See Nettie’s thoughts https://anzlitlovers.com/2023/09/23/her-sunburnt-country-2023-by-deborah-fitzgerald/
Yes, I’ve read a few critiques of Mackellar’s works, and gathered the same. A one-hit wonder! But, regardless of that, she is a figure in Aus Lit so people will be interested in Palmer mentioning her, won’t they?
I looked up what I had written about Lawson previously and found “In this period, immediately before the Great War, Lawson had published a prose volume “The Rising of the Court” and a book of verses “Skyline Riders””, which sounds like they might be his two Lothian books. He was pretty ill by this time and Lothian was taking a calculated risk relying on him to come up with the material on time.
Sorry Bill, but I believe it was the two works published in 1913 that were Lothian. They were first published in England I think under the Standard Publishing imprint and then in 1916 under the Lothian. The Poetry one was For Australia and Other Poems (1913)and the short stories was Triangles of Life and Other Stories (1913).
My mistake! On Trove just now I found a mention of “The Rising of the Court” in 1910, published by Angus & Robertson
There was a lot going on around with him around then, Bill, so no apologies necessary.

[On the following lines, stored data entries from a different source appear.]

@[simp] theorem rxStore_cfg (w : RxBuf) (i : Nat) (b : Byte) (s : State) : (rxStore w i b s).cfg = s.cfg := by cases w <;> rfl
@[simp] theorem rxStore_st (w : RxBuf) (i : Nat) (b : Byte) (s : State) : (rxStore w i b s).st = s.st := by cases w <;> rfl
@[simp] theorem rxStore_master (w : RxBuf) (i : Nat) (b : Byte) (s : State) : (rxStore w i b s).master = s.master := by cases w <;> rfl
@[simp] theorem rxStore_tLast (w : RxBuf) (i : Nat) (b : Byte) (s : State) : (rxStore w i b s).tLast = s.tLast := by cases w <;> rfl
@[simp] theorem rxStore_tReport (w : RxBuf) (i : Nat) (b : Byte) (s : State) : (rxStore w i b s).tReport = s.tReport := by cases w <;> rfl
@[simp] theorem rxStore_idx (w : RxBuf) (i : Nat) (b : Byte) (s : State) : (rxStore w i b s).idx = s.idx := by cases w <;> rfl
@[simp] theorem rxStore_txBuf (w : RxBuf) (i : Nat) (b : Byte) (s : State) : (rxStore w i b s).txBuf = s.txBuf := by cases w <;> rfl
@[simp] theorem rxStore_rxFifo (w : RxBuf) (i : Nat) (b : Byte) (s : State) : (rxStore w i b s).rxFifo = s.rxFifo := by cases w <;> rfl
@[simp] theorem rxStore_txStart (w : RxBuf) (i : Nat) (b : Byte) (s : State) : (rxStore w i b s).txStart = s.txStart := by cases w <;> rfl
@[simp] theorem rxStore_pending (w : RxBuf) (i : Nat) (b : Byte) (s : State) : (rxStore w i b s).pending = s.pending := by cases w <;> rfl
@[simp] theorem rxStore_gate (w : RxBuf) (i : Nat) (b : Byte) (s : State) : (rxStore w i b s).gate = s.gate := by cases w <;> rfl
@[simp] theorem rxStore_cq (w : RxBuf) (i : Nat) (b : Byte) (s : State) : (rxStore w i b s).cq = s.cq := by cases w <;> rfl
@[simp] theorem rxStore_sfi (w : RxBuf) (i : Nat) (b : Byte) (s : State) : (rxStore w i b s).sfi = s.sfi := by cases w <;> rfl
@[simp] theorem rxStore_pubOEM (w : RxBuf) (i : Nat) (b : Byte) (s : State) : (rxStore w i b s).pubOEM = s.pubOEM := by cases w <;> rfl
@[simp] theorem rxStore_pubHtr (w : RxBuf) (i : Nat) (b : Byte) (s : State) : (rxStore w i b s).pubHtr = s.pubHtr := by cases w <;> rfl
@[simp] theorem rxStore_oemKind (w : RxBuf) (i : Nat) (b : Byte) (s : State) : (rxStore w i b s).oemKind = s.oemKind := by cases w <;> rfl
@[simp] theorem rxStore_heaterResponding (w : RxBuf) (i : Nat) (b : Byte) (s : State) : (rxStore w i b s).heaterResponding = s.heaterResponding := by cases w <;> rfl
@[simp] theorem rxStore_recycleCount (w : RxBuf) (i : Nat) (b : Byte) (s : State) : (rxStore w i b s).recycleCount = s.recycleCount := by cases w <;> rfl
@[simp] theorem rxStore_tLog (w : RxBuf) (i : Nat) (b : Byte) (s : State) : (rxStore w i b s).tLog = s.tLog := by cases w <;> rfl
@[simp] theorem rxStore_fault (w : RxBuf) (i : Nat) (b : Byte) (s : State) : (rxStore w i b s).fault = s.fault := by cases w <;> rfl
@[simp] theorem rxStore_clock (w : RxBuf) (i : Nat) (b : Byte) (s : State) : (rxStore w i b s).clock = s.clock := by cases w <;> rfl
@[simp] theorem rxStore_configOpen (w : RxBuf) (i : Nat) (b : Byte) (s : State) : (rxStore w i b s).configOpen = s.configOpen := by cases w <;> rfl
@[simp] theorem rxStore_script (w : RxBuf) (i : Nat) (b : Byte) (s : State) : (rxStore w i b s).script = s.script := by cases w <;> rfl
@[simp] theorem rxStore_events (w : RxBuf) (i : Nat) (b : Byte) (s : State) : (rxStore w i b s).events = s.events := by cases w <;> rfl
@[simp] theorem rxStore_result (w : RxBuf) (i : Nat) (b : Byte) (s : State) : (rxStore w i b s).result = s.result := by cases w <;> rfl

@[simp] theorem checkVolts_cfg (x : Raw) (inp : Inp) (s : State) : (checkVolts x inp s).cfg = s.cfg := by unfold checkVolts; split <;> rfl
@[simp] theorem checkVolts_st (x : Raw) (inp : Inp) (s : State) : (checkVolts x inp s).st = s.st := by unfold checkVolts; split <;> rfl
@[simp] theorem checkVolts_master (x : Raw) (inp : Inp) (s : State) : (checkVolts x inp s).master = s.master := by unfold checkVolts; split <;> rfl
@[simp] theorem checkVolts_tLast (x : Raw) (inp : Inp) (s : State) : (checkVolts x inp s).tLast = s.tLast := by unfold checkVolts; split <;> rfl
@[simp] theorem checkVolts_tReport (x : Raw) (inp : Inp) (s : State) : (checkVolts x inp s).tReport = s.tReport := by unfold checkVolts; split <;> rfl
@[simp] theorem checkVolts_idx (x : Raw) (inp : Inp) (s : State) : (checkVolts x inp s).idx = s.idx := by unfold checkVolts; split <;> rfl
@[simp] theorem checkVolts_bufOEM (x : Raw) (inp : Inp) (s : State) : (checkVolts x inp s).bufOEM = s.bufOEM := by unfold checkVolts; split <;> rfl
@[simp] theorem checkVolts_bufHM (x : Raw) (inp : Inp) (s : State) : (checkVolts x inp s).bufHM = s.bufHM := by unfold checkVolts; split <;> rfl
@[simp] theorem checkVolts_bufHS (x : Raw) (inp : Inp) (s : State) : (checkVolts x inp s).bufHS = s.bufHS := by unfold checkVolts; split <;> rfl
@[simp] theorem checkVolts_txBuf (x : Raw) (inp : Inp) (s : State) : (checkVolts x inp s).txBuf = s.txBuf := by unfold checkVolts; split <;> rfl
@[simp] theorem checkVolts_rxFifo (x : Raw) (inp : Inp) (s : State) : (checkVolts x inp s).rxFifo = s.rxFifo := by unfold checkVolts; split <;> rfl
@[simp] theorem checkVolts_txStart (x : Raw) (inp : Inp) (s : State) : (checkVolts x inp s).txStart = s.txStart := by unfold checkVolts; split <;> rfl
@[simp] theorem checkVolts_pending (x : Raw) (inp : Inp) (s : State) : (checkVolts x inp s).pending = s.pending := by unfold checkVolts; split <;> rfl
@[simp] theorem checkVolts_gate (x : Raw) (inp : Inp) (s : State) : (checkVolts x inp s).gate = s.gate := by unfold checkVolts; split <;> rfl
@[simp] theorem checkVolts_pubOEM (x : Raw) (inp : Inp) (s : State) : (checkVolts x inp s).pubOEM = s.pubOEM := by unfold checkVolts; split <;> rfl
@[simp] theorem checkVolts_pubHtr (x : Raw) (inp : Inp) (s : State) : (checkVolts x inp s).pubHtr = s.pubHtr := by unfold checkVolts; split <;> rfl
@[simp] theorem checkVolts_oemKind (x : Raw) (inp : Inp) (s : State) : (checkVolts x inp s).oemKind = s.oemKind := by unfold checkVolts; split <;> rfl
@[simp] theorem checkVolts_heaterResponding (x : Raw) (inp : Inp) (s : State) : (checkVolts x inp s).heaterResponding = s.heaterResponding := by unfold checkVolts; split <;> rfl
@[simp] theorem checkVolts_recycleCount (x : Raw) (inp : Inp) (s : State) : (checkVolts x inp s).recycleCount = s.recycleCount := by unfold checkVolts; split <;> rfl
@[simp] theorem checkVolts_tLog (x : Raw) (inp : Inp) (s : State) : (checkVolts x inp s).tLog = s.tLog := by unfold checkVolts; split <;> rfl
@[simp] theorem checkVolts_fault (x : Raw) (inp : Inp) (s : State) : (checkVolts x inp s).fault = s.fault := by unfold checkVolts; split <;> rfl
@[simp] theorem checkVolts_clock (x : Raw) (inp : Inp) (s : State) : (checkVolts x inp s).clock = s.clock := by unfold checkVolts; split <;> rfl
@[simp] theorem checkVolts_configOpen (x : Raw) (inp : Inp) (s : State) : (checkVolts x inp s).configOpen = s.configOpen := by unfold checkVolts; split <;> rfl
@[simp] theorem checkVolts_script (x : Raw) (inp : Inp) (s : State) : (checkVolts x inp s).script = s.script := by unfold checkVolts; split <;> rfl
@[simp] theorem checkVolts_events (x : Raw) (inp : Inp) (s : State) : (checkVolts x inp s).events = s.events := by unfold checkVolts; split <;> rfl
@[simp] theorem checkVolts_result (x : Raw) (inp : Inp) (s : State) : (checkVolts x inp s).result = s.result := by unfold checkVolts; split <;> rfl
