/-- The fourteen `GET`s of the heater role. -/
def heaterGets (f : Frame) : List Instr :=
  [.getHHeader f, .getHLength f, .getHRunState f, .getHErrState f, .getHSupplyVoltage f, .getHFanRPM f,
    .getHFanVoltage f, .getHHeatExchgTemp f, .getHGlowVoltage f, .getHGlowCurrent f, .getHActualPumpFreq f,
    .getHStoredErrorCode f, .getHReserved f, .getHCrc f]

theorem test_wellFormed_refuses_bad_checksum :
    (controllerGets ⟨oem1bad, .controller⟩).all (fun i => !i.wellFormed) = true ∧
    (heaterGets ⟨oem1bad, .heater⟩).all (fun i => !i.wellFormed) = true ∧
    (Instr.serialize ⟨oem1bad, .controller⟩).wellFormed = false ∧
    (Instr.checkVolts ⟨oem1bad, .heater⟩ in1).wellFormed = false := by decide +kernel

theorem test_wellFormed_refuses_wrong_role :
    (controllerGets ⟨h2, .heater⟩).all (fun i => !i.wellFormed) = true ∧
    (heaterGets ⟨oem1, .controller⟩).all (fun i => !i.wellFormed) = true ∧
    (Instr.checkVolts ⟨oem1, .controller⟩ in1).wellFormed = false := by decide +kernel

theorem test_wellFormed_accepts :
    (controllerGets ⟨oem1, .controller⟩).all Instr.wellFormed = true ∧
    (heaterGets ⟨h2, .heater⟩).all Instr.wellFormed = true ∧
    (Instr.serialize ⟨oem1, .controller⟩).wellFormed = true ∧
    (Instr.checkVolts ⟨h2, .heater⟩ in1).wellFormed = true := by decide +kernel

theorem test_cfg_valid : Cfg.tc1.valid = true ∧
    { Cfg.tc1 with tMargin := 1001 : Cfg }.valid = false ∧
    { Cfg.tc1 with tFrameTime := 7 : Cfg }.valid = false ∧
    { Cfg.tc1 with defaultBasis := oem1bad : Cfg }.valid = false ∧
    { Cfg.tc1 with defaultBasis := zeros : Cfg }.valid = false ∧
    { Cfg.tc1 with kCable := -1 / 100 : Cfg }.valid = false := by decide +kernel

/-! Decoding: a code written out for every operation, and each way to name none. -/

/-- Bytes 0 to 21 of DB. -/
def dbPayload : List Byte :=
  [0x76, 0x16, 0x00, 0x12, 0x14, 0x0E, 0x2D, 0x05, 0xAA, 0x11, 0x94, 0x78, 0x01, 0x32, 0x08, 0x23, 0x05, 0x00, 0x01, 0x2C, 0x0D, 0xAC]

/-- Bytes 0 to 21 of H2. -/
def h2Payload : List Byte :=
  [0x76, 0x16, 0x02, 0x01, 0x00, 0x7D, 0x06, 0x72, 0x00, 0x50, 0x00, 0x28, 0x00, 0x62, 0x03, 0x20, 0x00, 0x00, 0x00, 0x00, 0x00, 0x00]

/-- The 24 bytes of DB. -/
def dbBytes : List Byte :=
  [0x76, 0x16, 0x00, 0x12, 0x14, 0x0E, 0x2D, 0x05, 0xAA, 0x11, 0x94, 0x78, 0x01, 0x32, 0x08, 0x23, 0x05, 0x00, 0x01, 0x2C, 0x0D, 0xAC, 0x4E, 0xD5]

theorem test_decode_bus_and_engine :
    decodes (Line.ofCode [0x00, 0x76]) (.busRx 0x76) = true ∧
    decodes (Line.withInp [0x01] in1) (.stepIdle 0 in1) = true ∧
    decodes (Line.atTime [0x01] 324) (.stepObserveMasterFrame 324 Inp.zero) = true ∧
    decodes (Line.atTime [0x01] 324) (.stepValidateMasterFrame 324 Inp.zero) = true ∧
    decodes (Line.atTime [0x01] 325) (.stepAwaitHeaterReplyToMaster 325 Inp.zero) = true ∧
    decodes (Line.atTime [0x01] 354) (.stepValidateHeaterReplyToMaster 354 Inp.zero) = true ∧
    decodes (Line.atTime [0x01] 355) (.stepReportMasterExchange 355 Inp.zero) = true ∧
    decodes (Line.atTime [0x01] 361) (.stepTransmitSelf 361 Inp.zero) = true ∧
    decodes (Line.atTime [0x01] 377) (.stepAwaitHeaterReplyToSelf 377 Inp.zero) = true ∧
    decodes (Line.atTime [0x01] 409) (.stepValidateHeaterReplyToSelf 409 Inp.zero) = true ∧
    decodes (Line.atTime [0x01] 410) (.stepReportSelfExchange 410 Inp.zero) = true ∧
    decodes (Line.atTime [0x01] 411) (.stepHousekeeping 411 Inp.zero) = true ∧
    decodes (Line.ofCode [0x02]) .recycle = true ∧
    decodes (Line.atTime [0x0F] 7) (.reset 7) = true := by decide +kernel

That’s funny that Nettie Palmer won 25 pounds way back when. Today, a short story published in The New Yorker will get you around $7,500.
This seems to perfectly summarise how delightful a research binge can be, one sets out with a goal but then one things leads to another and another and…but it’s all to the good.
In AustLit, do you pronounce the first ‘t’? In the early online bookgroups I was part of a group dedicated to what some, there, called AussieLit, but maybe that’s not commonly used IRL?
You are perfectly right about research Marcie. Love it.
Re AustLit, no, I normally would pronounce it 0ZLIT (And spell it AusLit) but this is a particular project-cum-website. I don’t know how they pronounce it but if I said it I would probably say the ”t” to differentiate it from the generic description.
Ahhh, thank you. Just the details I craved.
Always glad to satisfy your cravings Marcie.